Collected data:
=== Begin Enclosure ===

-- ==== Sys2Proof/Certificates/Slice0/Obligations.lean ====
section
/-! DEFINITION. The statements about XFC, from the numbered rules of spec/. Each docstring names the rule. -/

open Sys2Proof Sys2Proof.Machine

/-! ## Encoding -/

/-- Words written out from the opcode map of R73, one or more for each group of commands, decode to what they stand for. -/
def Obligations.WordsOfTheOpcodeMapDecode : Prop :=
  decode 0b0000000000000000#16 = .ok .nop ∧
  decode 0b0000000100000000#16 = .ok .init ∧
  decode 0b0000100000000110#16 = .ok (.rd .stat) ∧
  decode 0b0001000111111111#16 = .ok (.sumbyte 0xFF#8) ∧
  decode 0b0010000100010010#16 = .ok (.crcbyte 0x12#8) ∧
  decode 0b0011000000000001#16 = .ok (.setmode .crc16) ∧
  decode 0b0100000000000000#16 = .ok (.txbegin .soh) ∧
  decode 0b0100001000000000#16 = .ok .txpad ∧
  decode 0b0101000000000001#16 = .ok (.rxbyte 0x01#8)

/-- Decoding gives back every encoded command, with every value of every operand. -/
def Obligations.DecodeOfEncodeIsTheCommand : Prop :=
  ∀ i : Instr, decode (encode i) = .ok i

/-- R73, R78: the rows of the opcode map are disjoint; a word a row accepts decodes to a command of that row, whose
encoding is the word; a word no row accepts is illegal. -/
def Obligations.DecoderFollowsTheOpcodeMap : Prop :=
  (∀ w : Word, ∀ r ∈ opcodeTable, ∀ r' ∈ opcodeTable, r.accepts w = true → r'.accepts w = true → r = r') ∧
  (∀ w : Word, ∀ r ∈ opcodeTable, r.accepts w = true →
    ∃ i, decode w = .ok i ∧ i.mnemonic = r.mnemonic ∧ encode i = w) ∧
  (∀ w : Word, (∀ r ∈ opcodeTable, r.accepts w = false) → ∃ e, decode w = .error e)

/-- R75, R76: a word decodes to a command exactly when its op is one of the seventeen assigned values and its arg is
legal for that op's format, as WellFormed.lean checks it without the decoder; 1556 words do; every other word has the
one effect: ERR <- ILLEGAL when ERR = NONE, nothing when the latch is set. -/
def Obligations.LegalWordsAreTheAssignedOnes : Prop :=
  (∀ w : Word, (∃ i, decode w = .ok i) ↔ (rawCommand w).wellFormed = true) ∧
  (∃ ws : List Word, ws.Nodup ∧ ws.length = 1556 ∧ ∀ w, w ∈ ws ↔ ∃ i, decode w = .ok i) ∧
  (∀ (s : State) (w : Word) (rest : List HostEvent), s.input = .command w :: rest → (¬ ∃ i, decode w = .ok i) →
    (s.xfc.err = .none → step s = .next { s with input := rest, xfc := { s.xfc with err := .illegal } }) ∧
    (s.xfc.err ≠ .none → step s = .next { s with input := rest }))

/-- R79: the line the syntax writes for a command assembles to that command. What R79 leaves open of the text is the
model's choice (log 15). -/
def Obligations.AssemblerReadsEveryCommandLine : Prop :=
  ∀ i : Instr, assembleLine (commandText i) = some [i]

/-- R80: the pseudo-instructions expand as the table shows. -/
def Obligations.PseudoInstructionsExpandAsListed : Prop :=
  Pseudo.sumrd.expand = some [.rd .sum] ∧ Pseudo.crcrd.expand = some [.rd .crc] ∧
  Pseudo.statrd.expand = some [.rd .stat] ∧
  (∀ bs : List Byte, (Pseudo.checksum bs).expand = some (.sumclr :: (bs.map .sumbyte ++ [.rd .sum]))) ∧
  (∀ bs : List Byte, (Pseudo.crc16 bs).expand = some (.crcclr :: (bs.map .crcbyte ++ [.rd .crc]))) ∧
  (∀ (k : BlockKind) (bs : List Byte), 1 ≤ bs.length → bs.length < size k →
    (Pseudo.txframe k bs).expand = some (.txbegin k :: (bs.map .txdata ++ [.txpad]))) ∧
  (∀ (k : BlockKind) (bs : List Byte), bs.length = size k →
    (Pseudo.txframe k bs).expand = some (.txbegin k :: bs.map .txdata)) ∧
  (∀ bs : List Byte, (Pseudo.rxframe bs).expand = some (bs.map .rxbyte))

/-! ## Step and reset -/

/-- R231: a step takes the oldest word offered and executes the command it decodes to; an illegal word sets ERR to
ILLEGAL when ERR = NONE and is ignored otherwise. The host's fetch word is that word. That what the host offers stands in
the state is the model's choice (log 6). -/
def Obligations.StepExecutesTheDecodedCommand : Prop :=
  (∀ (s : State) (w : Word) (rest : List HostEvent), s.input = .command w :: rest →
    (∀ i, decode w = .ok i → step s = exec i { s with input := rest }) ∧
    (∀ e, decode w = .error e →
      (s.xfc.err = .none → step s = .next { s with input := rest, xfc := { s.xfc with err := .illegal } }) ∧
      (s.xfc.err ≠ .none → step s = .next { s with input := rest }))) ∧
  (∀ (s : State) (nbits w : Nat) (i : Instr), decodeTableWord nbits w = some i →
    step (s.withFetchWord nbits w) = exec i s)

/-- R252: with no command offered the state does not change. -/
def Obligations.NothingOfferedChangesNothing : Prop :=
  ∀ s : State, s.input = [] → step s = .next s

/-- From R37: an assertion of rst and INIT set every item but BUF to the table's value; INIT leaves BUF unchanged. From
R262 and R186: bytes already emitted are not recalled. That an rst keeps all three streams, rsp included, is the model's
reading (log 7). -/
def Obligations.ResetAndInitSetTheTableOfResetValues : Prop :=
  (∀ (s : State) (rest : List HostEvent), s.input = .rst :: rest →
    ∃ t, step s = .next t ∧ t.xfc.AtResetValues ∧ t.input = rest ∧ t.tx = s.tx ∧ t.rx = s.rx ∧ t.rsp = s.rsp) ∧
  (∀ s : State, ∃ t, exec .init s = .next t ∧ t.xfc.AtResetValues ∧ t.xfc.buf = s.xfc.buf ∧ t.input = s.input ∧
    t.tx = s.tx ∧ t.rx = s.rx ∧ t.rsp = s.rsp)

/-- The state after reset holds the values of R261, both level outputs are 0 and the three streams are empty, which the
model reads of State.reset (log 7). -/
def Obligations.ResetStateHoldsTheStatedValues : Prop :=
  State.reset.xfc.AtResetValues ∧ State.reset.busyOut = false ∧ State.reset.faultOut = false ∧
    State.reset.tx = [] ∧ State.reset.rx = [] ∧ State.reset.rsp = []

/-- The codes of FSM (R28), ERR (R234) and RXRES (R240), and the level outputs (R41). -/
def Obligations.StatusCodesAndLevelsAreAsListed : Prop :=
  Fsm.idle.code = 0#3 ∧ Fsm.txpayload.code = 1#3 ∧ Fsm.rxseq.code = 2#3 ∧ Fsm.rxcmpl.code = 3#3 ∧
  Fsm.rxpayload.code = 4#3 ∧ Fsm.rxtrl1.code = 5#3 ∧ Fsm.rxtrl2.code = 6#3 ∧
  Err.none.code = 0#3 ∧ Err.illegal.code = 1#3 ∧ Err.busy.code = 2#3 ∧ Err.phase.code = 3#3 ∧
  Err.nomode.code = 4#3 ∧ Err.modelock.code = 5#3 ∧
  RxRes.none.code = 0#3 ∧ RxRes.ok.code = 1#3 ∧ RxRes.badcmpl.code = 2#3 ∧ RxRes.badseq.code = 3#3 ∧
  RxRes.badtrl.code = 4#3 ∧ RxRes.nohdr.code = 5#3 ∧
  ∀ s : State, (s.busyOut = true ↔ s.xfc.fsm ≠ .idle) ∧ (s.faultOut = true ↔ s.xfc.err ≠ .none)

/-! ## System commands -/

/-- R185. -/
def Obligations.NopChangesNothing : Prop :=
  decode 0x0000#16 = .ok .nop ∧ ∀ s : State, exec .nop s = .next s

=== End Enclosure ===
=== Begin Enclosure ===

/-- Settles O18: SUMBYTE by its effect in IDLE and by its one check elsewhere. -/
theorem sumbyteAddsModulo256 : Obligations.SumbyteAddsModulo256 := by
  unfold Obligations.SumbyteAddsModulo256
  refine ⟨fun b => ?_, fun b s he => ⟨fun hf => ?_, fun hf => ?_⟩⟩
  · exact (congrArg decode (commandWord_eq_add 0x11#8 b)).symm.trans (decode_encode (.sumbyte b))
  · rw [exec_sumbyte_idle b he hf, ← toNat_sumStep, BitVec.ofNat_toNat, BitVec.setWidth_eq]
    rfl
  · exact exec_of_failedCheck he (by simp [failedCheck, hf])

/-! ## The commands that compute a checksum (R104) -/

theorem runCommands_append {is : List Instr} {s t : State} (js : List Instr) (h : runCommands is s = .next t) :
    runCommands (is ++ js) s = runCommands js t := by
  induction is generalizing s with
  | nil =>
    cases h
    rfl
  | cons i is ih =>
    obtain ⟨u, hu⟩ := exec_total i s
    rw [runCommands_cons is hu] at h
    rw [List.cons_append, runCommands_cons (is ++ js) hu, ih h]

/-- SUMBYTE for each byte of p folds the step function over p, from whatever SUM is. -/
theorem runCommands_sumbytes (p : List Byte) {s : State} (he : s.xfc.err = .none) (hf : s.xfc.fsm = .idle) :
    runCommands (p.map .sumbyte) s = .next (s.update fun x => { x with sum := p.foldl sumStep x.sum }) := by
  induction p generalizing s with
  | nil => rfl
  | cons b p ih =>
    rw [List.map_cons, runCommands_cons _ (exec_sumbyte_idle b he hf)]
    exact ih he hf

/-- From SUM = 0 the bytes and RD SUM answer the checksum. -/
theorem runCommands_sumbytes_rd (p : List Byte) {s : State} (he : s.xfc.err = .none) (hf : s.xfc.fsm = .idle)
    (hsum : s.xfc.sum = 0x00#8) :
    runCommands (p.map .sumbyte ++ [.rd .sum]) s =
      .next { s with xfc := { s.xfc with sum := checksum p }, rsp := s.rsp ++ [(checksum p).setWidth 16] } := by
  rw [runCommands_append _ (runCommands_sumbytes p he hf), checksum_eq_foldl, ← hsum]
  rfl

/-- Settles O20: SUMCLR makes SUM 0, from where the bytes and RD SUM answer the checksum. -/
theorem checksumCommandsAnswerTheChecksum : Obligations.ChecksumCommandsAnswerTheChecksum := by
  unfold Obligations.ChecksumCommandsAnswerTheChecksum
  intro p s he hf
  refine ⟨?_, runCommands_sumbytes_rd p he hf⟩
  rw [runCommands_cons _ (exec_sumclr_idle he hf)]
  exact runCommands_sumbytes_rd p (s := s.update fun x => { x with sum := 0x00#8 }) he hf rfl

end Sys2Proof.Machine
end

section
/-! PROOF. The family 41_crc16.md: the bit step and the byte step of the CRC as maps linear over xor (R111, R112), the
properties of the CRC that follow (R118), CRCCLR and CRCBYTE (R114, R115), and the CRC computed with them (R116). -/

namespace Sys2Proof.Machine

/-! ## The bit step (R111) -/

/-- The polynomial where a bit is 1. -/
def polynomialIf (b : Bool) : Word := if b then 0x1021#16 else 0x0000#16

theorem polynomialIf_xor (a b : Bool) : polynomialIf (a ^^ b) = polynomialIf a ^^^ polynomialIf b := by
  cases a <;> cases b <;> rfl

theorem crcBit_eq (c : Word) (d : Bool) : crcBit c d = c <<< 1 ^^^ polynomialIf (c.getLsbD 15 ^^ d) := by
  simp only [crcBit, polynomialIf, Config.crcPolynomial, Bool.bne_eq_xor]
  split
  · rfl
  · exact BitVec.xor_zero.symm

=== End Enclosure ===
=== Begin Enclosure ===

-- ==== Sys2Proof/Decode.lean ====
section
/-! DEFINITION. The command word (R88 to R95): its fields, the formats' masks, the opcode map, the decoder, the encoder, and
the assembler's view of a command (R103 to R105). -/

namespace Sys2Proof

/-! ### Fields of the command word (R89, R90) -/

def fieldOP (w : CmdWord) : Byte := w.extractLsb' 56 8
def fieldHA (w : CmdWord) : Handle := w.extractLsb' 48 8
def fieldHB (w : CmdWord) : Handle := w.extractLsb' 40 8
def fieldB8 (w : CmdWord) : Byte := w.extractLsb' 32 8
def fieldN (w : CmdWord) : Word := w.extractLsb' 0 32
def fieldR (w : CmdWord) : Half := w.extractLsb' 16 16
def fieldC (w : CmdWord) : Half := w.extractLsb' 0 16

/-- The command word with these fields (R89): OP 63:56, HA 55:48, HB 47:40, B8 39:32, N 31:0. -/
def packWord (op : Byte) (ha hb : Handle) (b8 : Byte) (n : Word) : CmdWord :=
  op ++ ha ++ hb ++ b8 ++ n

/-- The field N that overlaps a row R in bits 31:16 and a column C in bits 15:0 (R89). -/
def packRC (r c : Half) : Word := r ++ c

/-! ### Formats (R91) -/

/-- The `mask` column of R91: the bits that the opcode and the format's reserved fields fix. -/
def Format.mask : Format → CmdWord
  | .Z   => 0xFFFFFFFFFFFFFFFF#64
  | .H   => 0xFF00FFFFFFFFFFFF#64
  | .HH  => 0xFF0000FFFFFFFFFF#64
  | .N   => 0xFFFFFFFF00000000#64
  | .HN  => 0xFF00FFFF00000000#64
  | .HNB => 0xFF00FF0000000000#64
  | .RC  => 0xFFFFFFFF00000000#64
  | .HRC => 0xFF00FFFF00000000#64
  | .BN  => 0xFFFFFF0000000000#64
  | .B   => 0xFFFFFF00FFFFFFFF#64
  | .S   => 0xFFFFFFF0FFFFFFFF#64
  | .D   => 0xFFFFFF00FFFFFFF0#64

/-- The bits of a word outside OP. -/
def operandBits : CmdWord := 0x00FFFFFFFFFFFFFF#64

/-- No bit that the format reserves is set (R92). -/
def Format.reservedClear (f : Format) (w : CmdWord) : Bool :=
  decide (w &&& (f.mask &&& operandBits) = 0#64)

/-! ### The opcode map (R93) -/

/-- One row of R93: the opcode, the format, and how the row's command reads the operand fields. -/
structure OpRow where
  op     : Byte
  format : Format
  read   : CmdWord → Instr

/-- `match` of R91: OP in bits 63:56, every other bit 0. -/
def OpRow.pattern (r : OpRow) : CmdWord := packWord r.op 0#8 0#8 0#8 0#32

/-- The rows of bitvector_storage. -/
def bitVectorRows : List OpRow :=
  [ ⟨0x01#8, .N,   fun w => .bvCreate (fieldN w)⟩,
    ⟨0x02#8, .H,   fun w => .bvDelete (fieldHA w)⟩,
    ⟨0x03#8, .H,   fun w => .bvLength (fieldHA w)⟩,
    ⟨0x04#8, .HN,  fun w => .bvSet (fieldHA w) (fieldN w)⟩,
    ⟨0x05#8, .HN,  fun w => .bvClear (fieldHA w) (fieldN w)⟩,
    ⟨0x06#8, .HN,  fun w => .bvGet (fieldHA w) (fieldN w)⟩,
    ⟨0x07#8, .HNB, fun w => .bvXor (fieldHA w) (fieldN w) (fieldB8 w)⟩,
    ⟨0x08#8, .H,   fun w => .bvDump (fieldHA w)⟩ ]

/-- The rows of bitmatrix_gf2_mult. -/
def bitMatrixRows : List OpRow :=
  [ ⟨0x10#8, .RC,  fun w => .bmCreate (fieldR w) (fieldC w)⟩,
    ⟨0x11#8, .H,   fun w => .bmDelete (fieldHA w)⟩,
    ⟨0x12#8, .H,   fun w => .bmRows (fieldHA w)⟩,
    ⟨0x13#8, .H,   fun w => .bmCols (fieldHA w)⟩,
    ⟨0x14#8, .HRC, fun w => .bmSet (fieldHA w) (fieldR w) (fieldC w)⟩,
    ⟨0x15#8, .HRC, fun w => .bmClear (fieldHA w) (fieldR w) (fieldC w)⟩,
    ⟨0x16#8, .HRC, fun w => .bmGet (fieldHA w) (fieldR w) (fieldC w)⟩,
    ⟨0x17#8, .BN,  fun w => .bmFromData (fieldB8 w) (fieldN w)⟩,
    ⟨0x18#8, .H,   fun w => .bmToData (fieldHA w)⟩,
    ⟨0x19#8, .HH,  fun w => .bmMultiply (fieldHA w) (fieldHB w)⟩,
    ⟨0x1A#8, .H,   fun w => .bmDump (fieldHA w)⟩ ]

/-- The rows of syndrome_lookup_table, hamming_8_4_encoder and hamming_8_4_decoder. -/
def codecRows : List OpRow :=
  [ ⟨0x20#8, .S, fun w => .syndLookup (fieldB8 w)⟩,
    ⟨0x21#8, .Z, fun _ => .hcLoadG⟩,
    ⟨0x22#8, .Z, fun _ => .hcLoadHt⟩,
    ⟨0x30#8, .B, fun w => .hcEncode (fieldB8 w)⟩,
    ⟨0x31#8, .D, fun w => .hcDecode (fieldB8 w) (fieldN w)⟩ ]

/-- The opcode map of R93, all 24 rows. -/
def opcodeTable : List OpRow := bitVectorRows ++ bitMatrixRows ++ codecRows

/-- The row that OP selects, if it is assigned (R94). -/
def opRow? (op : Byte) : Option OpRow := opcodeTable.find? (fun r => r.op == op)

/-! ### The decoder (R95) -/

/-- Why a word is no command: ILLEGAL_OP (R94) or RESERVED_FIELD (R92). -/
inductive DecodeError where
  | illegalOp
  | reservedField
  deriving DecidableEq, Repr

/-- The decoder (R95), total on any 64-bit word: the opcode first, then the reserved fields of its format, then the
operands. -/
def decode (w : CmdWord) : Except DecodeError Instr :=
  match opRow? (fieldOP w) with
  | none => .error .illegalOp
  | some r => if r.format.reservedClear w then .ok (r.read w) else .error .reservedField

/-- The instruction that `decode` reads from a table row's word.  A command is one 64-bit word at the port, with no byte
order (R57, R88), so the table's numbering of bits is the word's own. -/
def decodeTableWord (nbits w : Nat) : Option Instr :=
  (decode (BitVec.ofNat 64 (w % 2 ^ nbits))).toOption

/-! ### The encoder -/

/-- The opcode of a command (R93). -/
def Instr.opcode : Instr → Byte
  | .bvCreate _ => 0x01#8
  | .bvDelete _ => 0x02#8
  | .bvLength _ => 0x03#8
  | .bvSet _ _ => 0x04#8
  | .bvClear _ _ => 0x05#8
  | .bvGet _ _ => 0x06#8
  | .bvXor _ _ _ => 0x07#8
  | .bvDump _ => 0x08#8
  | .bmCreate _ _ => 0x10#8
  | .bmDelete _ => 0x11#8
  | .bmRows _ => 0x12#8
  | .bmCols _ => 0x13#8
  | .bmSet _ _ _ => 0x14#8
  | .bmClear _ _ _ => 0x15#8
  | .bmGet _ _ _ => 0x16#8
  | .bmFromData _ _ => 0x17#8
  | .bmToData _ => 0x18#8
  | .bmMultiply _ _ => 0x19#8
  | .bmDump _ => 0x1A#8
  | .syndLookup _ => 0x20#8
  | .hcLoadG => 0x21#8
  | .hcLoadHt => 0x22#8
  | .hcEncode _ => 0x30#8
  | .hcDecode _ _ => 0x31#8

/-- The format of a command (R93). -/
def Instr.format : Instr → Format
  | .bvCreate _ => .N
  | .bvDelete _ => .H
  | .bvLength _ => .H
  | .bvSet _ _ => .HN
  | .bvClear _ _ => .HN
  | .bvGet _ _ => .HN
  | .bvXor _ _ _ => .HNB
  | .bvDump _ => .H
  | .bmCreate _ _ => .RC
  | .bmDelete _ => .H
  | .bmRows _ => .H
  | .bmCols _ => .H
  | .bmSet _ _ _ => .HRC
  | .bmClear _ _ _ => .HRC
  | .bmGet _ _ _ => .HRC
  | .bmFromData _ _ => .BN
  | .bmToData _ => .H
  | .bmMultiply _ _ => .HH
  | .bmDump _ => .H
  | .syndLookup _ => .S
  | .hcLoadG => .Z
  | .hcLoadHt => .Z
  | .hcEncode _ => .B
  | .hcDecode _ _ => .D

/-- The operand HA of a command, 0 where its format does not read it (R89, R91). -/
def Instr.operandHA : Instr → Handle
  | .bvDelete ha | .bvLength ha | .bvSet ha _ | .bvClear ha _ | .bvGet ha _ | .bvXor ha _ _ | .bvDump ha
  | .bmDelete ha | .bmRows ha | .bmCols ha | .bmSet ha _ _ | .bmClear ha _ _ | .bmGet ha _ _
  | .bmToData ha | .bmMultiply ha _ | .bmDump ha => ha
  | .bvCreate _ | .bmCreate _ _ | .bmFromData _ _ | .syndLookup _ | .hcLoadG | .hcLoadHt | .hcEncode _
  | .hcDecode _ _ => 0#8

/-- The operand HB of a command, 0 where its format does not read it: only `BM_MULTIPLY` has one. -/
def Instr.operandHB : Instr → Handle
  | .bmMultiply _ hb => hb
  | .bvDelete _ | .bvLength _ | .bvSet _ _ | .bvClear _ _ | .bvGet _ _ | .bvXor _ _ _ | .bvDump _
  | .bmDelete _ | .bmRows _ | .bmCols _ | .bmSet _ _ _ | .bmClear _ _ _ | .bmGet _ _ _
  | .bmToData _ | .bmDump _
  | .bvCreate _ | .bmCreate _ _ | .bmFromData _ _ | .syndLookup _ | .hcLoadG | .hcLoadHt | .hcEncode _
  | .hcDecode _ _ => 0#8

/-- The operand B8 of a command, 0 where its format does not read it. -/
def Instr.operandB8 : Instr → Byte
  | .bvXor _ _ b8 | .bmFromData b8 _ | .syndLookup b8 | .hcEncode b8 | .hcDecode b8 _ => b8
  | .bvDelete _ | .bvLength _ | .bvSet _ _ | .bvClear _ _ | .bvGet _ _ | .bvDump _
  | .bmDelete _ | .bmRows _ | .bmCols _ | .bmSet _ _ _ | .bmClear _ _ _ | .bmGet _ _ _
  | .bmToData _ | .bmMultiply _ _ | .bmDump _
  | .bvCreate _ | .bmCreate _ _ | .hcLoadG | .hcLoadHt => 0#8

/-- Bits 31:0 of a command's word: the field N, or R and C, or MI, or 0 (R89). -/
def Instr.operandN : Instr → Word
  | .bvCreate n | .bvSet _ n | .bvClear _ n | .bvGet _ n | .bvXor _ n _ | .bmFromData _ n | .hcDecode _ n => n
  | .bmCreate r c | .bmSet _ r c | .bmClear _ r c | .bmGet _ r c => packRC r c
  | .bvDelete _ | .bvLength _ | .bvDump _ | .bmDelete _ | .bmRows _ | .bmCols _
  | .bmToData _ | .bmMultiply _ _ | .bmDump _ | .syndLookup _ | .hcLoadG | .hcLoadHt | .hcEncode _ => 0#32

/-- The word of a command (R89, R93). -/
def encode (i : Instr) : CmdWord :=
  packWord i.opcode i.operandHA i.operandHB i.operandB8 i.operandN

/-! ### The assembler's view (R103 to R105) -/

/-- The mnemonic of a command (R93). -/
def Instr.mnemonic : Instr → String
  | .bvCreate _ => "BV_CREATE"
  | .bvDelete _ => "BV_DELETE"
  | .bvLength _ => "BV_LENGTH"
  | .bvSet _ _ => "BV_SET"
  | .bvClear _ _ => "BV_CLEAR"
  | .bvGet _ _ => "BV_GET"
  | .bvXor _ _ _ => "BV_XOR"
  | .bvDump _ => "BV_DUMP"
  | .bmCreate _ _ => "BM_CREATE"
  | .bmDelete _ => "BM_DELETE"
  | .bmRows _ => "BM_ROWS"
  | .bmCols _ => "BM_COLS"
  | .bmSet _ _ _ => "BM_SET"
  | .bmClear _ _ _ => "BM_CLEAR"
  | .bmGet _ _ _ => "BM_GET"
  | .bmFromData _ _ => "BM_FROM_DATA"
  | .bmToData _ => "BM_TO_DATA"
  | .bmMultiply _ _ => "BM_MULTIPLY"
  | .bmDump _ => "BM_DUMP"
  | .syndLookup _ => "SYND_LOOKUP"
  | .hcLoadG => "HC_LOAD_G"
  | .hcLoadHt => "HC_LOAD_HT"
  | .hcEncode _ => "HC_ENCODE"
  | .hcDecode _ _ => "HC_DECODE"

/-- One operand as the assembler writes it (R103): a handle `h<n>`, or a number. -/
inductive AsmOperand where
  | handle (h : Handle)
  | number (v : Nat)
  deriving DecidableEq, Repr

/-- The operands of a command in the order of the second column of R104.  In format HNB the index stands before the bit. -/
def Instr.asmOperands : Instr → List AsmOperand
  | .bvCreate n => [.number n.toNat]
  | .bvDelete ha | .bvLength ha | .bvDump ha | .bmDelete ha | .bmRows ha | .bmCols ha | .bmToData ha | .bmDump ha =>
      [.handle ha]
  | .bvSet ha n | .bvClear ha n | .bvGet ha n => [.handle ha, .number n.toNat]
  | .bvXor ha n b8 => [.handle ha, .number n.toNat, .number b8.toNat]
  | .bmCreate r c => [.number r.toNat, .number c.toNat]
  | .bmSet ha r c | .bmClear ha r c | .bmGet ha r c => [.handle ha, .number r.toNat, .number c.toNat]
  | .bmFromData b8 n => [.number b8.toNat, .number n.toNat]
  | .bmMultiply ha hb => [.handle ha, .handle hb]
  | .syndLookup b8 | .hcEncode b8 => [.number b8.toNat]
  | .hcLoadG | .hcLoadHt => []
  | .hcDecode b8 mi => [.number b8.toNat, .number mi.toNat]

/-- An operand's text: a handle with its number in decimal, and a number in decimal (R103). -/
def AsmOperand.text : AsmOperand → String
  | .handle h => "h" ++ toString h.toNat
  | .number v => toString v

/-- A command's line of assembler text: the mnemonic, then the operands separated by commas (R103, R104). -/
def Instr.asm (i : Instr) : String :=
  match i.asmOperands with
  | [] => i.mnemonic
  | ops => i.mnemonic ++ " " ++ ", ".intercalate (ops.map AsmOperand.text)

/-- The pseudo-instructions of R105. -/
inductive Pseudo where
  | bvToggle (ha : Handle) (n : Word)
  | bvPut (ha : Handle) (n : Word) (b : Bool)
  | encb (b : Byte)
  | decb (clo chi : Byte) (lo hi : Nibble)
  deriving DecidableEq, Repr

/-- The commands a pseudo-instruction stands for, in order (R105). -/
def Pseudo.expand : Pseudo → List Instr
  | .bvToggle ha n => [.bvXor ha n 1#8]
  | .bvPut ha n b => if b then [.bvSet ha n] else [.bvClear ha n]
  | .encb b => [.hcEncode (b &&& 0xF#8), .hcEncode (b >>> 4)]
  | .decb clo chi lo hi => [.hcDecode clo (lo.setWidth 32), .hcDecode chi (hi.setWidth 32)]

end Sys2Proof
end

=== End Enclosure ===

PROBLEM TO SOLVE:
Which lines above run from the one containing "the encoder, and" down to the one containing "def fieldN (w"? Repeat exactly those, both ends included, and nothing else.

ANSWER TO THIS TASK:
/-! DEFINITION. The command word (R88 to R95): its fields, the formats' masks, the opcode map, the decoder, the encoder, and
the assembler's view of a command (R103 to R105). -/

namespace Sys2Proof

/-! ### Fields of the command word (R89, R90) -/

def fieldOP (w : CmdWord) : Byte := w.extractLsb' 56 8
def fieldHA (w : CmdWord) : Handle := w.extractLsb' 48 8
def fieldHB (w : CmdWord) : Handle := w.extractLsb' 40 8
def fieldB8 (w : CmdWord) : Byte := w.extractLsb' 32 8
def fieldN (w : CmdWord) : Word := w.extractLsb' 0 32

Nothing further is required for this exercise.